What is being asked:
Output range, inclusive: from the line containing "theorem ldABc : Statement" to the line containing "theorem ldHlN (n". Restate those lines from the data below word for word and only those.
BEGIN Material supplied
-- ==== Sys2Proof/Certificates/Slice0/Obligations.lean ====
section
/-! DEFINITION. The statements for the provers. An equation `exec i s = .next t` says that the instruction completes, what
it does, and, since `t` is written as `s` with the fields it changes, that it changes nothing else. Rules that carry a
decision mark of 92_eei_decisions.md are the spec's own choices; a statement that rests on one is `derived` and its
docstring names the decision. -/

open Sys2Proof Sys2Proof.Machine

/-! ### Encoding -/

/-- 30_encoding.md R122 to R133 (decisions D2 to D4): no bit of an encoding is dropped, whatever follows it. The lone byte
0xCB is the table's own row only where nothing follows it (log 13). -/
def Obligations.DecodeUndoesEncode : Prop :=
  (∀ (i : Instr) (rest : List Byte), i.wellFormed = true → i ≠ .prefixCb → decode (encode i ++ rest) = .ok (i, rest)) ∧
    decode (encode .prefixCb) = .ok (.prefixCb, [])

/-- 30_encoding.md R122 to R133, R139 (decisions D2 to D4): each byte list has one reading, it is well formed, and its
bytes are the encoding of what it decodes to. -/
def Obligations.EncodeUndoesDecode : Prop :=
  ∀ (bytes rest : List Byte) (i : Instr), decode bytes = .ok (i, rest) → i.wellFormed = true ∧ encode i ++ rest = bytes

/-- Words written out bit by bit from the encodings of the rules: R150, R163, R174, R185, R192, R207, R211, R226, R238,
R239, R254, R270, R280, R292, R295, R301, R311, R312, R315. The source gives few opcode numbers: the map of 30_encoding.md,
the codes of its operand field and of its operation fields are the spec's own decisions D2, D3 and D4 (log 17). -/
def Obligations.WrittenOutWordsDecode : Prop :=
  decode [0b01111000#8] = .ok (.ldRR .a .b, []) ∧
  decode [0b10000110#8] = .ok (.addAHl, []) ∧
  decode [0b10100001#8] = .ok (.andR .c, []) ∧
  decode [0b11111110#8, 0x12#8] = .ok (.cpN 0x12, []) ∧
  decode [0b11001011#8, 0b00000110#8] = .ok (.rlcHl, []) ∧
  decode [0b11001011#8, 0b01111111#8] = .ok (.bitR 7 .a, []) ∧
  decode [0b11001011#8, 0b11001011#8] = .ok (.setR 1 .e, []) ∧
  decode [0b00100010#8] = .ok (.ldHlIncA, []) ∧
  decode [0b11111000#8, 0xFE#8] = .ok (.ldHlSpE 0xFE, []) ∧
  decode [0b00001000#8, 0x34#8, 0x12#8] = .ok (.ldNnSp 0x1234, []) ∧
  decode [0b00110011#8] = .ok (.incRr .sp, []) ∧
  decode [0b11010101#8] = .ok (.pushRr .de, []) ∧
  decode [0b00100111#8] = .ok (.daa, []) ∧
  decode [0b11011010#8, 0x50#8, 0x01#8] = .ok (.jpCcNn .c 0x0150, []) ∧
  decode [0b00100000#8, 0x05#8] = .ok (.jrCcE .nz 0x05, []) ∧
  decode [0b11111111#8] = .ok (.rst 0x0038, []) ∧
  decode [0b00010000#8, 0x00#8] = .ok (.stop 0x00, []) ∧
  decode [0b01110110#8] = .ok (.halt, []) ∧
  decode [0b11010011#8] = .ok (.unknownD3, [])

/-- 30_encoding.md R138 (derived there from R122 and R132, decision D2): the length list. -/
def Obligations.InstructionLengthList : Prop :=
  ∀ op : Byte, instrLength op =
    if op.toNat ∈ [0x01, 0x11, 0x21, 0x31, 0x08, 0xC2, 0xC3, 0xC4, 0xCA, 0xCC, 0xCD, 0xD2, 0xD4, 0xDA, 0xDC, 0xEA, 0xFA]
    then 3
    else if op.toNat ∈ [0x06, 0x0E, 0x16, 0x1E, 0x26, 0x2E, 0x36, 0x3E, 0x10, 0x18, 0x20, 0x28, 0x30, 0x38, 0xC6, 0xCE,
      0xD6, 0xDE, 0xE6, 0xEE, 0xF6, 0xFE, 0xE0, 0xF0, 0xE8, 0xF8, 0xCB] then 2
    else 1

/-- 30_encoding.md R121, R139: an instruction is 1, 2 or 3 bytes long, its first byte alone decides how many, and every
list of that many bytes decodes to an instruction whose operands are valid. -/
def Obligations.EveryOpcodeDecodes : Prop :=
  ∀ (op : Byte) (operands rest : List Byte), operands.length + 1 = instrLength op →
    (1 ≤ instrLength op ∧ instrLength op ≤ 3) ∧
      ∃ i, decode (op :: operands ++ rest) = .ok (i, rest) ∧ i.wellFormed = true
END Material supplied
BEGIN Material supplied
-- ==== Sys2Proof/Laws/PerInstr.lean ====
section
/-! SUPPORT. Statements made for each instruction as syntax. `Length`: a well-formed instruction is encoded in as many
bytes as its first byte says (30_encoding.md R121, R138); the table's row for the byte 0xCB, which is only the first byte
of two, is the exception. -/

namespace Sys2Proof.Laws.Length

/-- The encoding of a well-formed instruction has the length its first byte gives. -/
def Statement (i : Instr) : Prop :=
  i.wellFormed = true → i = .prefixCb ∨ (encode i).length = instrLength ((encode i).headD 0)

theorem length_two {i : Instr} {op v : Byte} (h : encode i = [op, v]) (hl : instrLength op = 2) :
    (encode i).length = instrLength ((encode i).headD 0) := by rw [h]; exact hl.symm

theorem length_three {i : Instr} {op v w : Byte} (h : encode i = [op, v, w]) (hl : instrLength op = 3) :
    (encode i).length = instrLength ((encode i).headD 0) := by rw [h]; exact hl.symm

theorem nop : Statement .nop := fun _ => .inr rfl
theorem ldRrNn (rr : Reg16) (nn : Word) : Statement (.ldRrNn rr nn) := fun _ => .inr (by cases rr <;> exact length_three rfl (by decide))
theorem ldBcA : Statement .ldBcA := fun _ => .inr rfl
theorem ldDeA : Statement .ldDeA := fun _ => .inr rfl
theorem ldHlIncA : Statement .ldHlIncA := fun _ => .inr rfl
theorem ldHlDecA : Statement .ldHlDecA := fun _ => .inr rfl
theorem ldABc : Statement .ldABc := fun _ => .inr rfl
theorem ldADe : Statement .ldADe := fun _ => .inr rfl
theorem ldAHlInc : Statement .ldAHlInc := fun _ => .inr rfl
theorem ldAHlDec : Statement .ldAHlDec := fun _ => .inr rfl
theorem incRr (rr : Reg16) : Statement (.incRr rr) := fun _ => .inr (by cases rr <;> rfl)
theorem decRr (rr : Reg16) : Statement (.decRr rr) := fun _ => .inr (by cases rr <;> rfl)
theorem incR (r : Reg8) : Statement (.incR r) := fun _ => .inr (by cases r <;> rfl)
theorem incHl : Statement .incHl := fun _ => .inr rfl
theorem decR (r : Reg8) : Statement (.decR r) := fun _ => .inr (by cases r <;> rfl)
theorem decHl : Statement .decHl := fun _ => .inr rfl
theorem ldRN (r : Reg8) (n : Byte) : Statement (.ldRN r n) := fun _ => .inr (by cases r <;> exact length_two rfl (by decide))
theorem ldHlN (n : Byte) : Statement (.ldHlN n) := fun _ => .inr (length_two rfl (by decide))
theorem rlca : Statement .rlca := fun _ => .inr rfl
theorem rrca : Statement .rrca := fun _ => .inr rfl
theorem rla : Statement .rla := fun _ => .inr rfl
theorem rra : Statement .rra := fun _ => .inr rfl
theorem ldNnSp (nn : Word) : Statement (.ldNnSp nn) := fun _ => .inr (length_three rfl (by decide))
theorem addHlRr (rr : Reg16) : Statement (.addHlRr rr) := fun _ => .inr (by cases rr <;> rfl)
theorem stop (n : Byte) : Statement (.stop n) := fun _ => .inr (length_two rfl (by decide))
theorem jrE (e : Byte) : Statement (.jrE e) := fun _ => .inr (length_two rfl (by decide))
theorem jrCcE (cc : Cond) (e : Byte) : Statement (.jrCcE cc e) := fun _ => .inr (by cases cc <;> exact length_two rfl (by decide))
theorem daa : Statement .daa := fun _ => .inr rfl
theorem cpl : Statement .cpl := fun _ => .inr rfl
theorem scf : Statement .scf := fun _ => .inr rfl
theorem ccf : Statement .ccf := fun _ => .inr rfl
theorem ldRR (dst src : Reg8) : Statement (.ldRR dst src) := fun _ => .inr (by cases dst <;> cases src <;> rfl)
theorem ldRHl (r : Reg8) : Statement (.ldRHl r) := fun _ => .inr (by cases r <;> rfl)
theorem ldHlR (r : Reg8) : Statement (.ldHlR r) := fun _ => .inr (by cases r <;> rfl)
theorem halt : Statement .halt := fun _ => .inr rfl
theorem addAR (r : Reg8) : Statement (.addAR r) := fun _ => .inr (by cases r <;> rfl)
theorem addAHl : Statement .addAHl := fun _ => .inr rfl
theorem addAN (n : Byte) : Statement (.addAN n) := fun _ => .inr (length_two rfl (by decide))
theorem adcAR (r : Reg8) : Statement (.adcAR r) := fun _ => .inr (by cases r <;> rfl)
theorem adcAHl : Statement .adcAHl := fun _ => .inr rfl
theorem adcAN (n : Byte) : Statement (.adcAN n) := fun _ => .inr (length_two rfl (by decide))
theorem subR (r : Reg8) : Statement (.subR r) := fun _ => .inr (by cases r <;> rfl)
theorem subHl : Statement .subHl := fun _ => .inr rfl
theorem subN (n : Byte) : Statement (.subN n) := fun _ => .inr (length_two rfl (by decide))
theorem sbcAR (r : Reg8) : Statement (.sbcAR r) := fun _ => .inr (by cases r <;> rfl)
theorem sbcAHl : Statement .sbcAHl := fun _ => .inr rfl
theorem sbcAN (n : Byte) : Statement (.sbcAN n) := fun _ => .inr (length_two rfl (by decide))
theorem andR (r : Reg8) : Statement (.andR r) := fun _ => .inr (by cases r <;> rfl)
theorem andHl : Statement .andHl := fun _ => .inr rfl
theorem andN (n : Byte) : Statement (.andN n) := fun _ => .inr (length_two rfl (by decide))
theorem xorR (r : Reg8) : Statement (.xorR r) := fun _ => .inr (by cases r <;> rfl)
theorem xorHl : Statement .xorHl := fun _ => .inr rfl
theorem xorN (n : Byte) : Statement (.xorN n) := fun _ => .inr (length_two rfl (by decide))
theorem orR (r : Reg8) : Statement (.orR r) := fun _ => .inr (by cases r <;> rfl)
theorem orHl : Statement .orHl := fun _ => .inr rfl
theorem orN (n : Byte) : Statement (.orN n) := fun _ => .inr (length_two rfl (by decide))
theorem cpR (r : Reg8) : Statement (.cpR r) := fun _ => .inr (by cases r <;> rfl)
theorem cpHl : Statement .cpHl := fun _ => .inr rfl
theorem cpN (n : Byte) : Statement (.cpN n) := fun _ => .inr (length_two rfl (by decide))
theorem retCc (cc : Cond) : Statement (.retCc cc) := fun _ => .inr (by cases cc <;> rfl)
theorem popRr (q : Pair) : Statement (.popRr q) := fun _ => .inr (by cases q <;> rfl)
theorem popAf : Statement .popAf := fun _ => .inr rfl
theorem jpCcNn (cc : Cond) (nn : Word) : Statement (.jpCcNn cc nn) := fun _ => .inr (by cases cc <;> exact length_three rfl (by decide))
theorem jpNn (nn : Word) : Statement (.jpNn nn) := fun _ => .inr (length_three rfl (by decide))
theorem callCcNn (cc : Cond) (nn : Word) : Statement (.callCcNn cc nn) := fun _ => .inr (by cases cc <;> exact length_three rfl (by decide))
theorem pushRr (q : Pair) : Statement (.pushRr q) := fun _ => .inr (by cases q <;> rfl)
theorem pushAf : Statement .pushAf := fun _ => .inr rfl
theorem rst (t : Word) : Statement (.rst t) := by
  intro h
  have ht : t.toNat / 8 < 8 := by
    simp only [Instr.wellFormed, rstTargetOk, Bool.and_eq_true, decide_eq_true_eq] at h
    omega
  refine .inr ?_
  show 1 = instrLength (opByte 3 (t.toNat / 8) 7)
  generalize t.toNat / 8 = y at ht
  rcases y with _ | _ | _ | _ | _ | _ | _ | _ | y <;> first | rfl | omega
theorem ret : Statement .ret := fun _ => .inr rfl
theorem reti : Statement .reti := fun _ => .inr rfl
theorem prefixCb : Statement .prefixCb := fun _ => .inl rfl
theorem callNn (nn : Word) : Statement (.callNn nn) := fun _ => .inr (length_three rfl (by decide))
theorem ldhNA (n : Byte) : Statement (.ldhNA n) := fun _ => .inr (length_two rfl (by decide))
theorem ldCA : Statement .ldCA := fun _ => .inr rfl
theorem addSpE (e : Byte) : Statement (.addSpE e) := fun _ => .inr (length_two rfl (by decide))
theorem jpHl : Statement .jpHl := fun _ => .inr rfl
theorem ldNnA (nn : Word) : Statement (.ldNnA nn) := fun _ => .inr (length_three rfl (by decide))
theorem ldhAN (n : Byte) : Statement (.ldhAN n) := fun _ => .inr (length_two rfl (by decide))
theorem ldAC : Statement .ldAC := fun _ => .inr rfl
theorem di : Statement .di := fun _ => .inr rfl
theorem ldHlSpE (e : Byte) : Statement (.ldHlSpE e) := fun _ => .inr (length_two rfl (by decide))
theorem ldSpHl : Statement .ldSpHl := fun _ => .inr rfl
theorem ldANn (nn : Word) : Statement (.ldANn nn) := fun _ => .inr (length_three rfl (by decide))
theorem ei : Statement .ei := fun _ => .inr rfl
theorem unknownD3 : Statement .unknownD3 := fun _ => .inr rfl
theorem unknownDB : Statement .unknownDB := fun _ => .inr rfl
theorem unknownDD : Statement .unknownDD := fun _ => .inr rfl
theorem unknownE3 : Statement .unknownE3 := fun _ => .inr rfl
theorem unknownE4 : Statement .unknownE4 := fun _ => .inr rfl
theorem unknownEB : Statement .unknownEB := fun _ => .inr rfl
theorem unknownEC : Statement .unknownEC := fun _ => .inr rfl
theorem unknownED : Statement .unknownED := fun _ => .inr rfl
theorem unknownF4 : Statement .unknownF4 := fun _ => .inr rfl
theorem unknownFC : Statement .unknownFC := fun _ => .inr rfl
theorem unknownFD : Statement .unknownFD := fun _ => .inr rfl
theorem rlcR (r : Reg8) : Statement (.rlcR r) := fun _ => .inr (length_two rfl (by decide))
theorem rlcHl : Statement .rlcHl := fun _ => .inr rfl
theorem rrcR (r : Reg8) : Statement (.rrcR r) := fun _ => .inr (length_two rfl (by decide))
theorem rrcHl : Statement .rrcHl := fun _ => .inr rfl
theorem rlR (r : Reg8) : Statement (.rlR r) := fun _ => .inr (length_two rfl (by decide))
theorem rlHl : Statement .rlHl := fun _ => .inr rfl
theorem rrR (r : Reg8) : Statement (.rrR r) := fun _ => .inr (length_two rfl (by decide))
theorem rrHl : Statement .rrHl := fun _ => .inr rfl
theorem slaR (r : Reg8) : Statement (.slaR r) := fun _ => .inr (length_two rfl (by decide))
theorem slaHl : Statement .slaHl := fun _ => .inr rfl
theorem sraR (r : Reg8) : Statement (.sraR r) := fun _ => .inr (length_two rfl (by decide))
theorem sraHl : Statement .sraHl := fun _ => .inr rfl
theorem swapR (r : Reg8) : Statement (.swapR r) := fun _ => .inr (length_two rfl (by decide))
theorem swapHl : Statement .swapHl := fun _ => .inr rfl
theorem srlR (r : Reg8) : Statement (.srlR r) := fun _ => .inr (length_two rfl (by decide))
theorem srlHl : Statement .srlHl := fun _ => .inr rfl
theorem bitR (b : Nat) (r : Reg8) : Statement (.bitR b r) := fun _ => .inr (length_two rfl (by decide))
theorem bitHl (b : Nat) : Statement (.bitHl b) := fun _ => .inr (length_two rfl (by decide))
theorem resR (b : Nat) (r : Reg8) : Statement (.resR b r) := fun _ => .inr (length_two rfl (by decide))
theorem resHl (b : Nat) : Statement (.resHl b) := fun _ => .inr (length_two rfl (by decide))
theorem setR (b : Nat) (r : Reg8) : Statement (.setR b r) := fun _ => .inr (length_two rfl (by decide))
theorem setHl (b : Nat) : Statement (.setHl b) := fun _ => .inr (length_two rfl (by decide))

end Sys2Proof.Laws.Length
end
END Material supplied
Response:
theorem ldABc : Statement .ldABc := fun _ => .inr rfl
theorem ldADe : Statement .ldADe := fun _ => .inr rfl
theorem ldAHlInc : Statement .ldAHlInc := fun _ => .inr rfl
theorem ldAHlDec : Statement .ldAHlDec := fun _ => .inr rfl
theorem incRr (rr : Reg16) : Statement (.incRr rr) := fun _ => .inr (by cases rr <;> rfl)
theorem decRr (rr : Reg16) : Statement (.decRr rr) := fun _ => .inr (by cases rr <;> rfl)
theorem incR (r : Reg8) : Statement (.incR r) := fun _ => .inr (by cases r <;> rfl)
theorem incHl : Statement .incHl := fun _ => .inr rfl
theorem decR (r : Reg8) : Statement (.decR r) := fun _ => .inr (by cases r <;> rfl)
theorem decHl : Statement .decHl := fun _ => .inr rfl
theorem ldRN (r : Reg8) (n : Byte) : Statement (.ldRN r n) := fun _ => .inr (by cases r <;> exact length_two rfl (by decide))
theorem ldHlN (n : Byte) : Statement (.ldHlN n) := fun _ => .inr (length_two rfl (by decide))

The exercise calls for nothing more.